AI-Augmented Engineering Practice

What I'm working on during career break, and what I've found.

Thesis

Predictable AI output isn't about making the model smarter. It's about removing ambiguity about where responsibility lives. The same principle that holds for team structure, system design, and architecture decisions.

What I'm doing

  • Designing skills for Claude Code with production constraints in mind
  • Observing how agents fail under real engineering pressure — not toy examples
  • Building small artifacts that test specific failure modes
  • Documenting what holds up

What I've found so far

  • Skills get worse when you add more rules. Constraint design beats rule accumulation. The instinct to add more guardrails when something fails is usually wrong — the guardrails create new failure modes.
  • Agents fail in predictable categories.
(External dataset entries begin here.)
/-- TIER_CFG_WRITE (R267). -/
def tierCfgWrite (r : Requester) (v k : W64) (c : Chip) : Chip :=
  pairWrite r atChip R.TIER_CFG.addr false (k == ~~~ v) (applyTierCfg (c.origin r) v) c

/-! ### Sheets for class 0 tasks (R205, R206) -/

/-- The sheets of a ream that a class 0 task may take, each with its place in the order of R205: an idle floor sheet, another idle
sheet, one that a kill is already freeing, a sheet of class 3, 2 or 1 with the latest start first, a joined group. -/
def Chip.sourceRank (c : Chip) (k : Nat) : Option (List Nat) :=
  let q := keyQuire k
  match c.keyLogical k with
  | none => none
  | some l =>
    let sh := c.sheetK k
    if ¬ c.quireUp q ∨ (c.sheetK (keyPrimary k)).retireAsked then none
    else match sh.task with
      | none =>
        if sh.killing then (if sh.acquired.isNone then some [2, q, k] else none)
        else some [if c.inFloor q l then 0 else 1, q, k]
      | some t =>
        if t.cls = 0 ∨ sh.commitSlot then none
        else
          let joined := match c.command t.cmd with
            | some m => m.desc.mode == 2
            | none => false
          if joined then some [4, q, k] else some [3, 3 - t.cls, c.time.uptime - sh.started, q, k]

/-- The best source of a ream. -/
def Chip.radioSource (c : Chip) (ream : Nat) : Option (Nat × List Nat) :=
  ((List.range 8).flatMap (fun i => quireKeys (ream * 8 + i))).foldl (fun (best : Option (Nat × List Nat)) k =>
    match best, c.sourceRank k with
    | none, some r => some (k, r)
    | some b, some r => if listLt r b.2 then some (k, r) else some b
    | b, none => b) none

/-- CLASS0_TASK_PLACE (R205): the first ready class 0 task of a ream that has no sheet on the way takes one; where it needs a kill,
the request goes out now. -/
def class0TaskPlace (ream : Fin 4) (c : Chip) : Chip :=
  let r := ream.val
  let ready := (c.radioAt r).filter c.runnable
  let coming := (c.sheets.filter (fun x => keyQuire x.1 / 8 == r && x.2.acquired.isSome)).length
  if ready.length ≤ coming then c
  else match c.nextRadio r, c.radioSource r with
    | some t, some (k, rank) =>
      (match rank.headD 0 with
       | 0 => c.startRadio k r t
       | 1 => c.startRadio k r t
       | 2 => c.updKey k (fun sh => { sh with acquired := some c.time.uptime })
       | _ =>
         let n := (c.sheetK k).task.map (fun t => if rank.headD 0 = 4 then (c.groupKeys t.cmd (t.index / 64)).length else 1)
         let c := (c.killTask k true).bump (R.GUST_CNT r) F.GUST_CNT.KILLS (n.getD 1)
         let c := c.perf (.ream ream) 0x02 (n.getD 1)
         c.updKey k (fun sh => { sh with acquired := some c.time.uptime }))
    | _, _ => c

end Sys2Proof.Machine
end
Context drift, ownership ambiguity, recovery loops. These aren't bugs to fix — they're design problems to solve with architecture, not prompting.
  • The architecture of an agent's responsibilities matters more than its prompt. Where does the agent's authority end? What does it hand off, and to what? These questions have the same structure as team ownership boundaries.

How this connects to engineering leadership

Same instinct that shapes team structure and system design — define ownership boundaries, then let the unit operate within them. AI agents and engineering teams have more in common than the discourse suggests.

Notes and observations are in progress.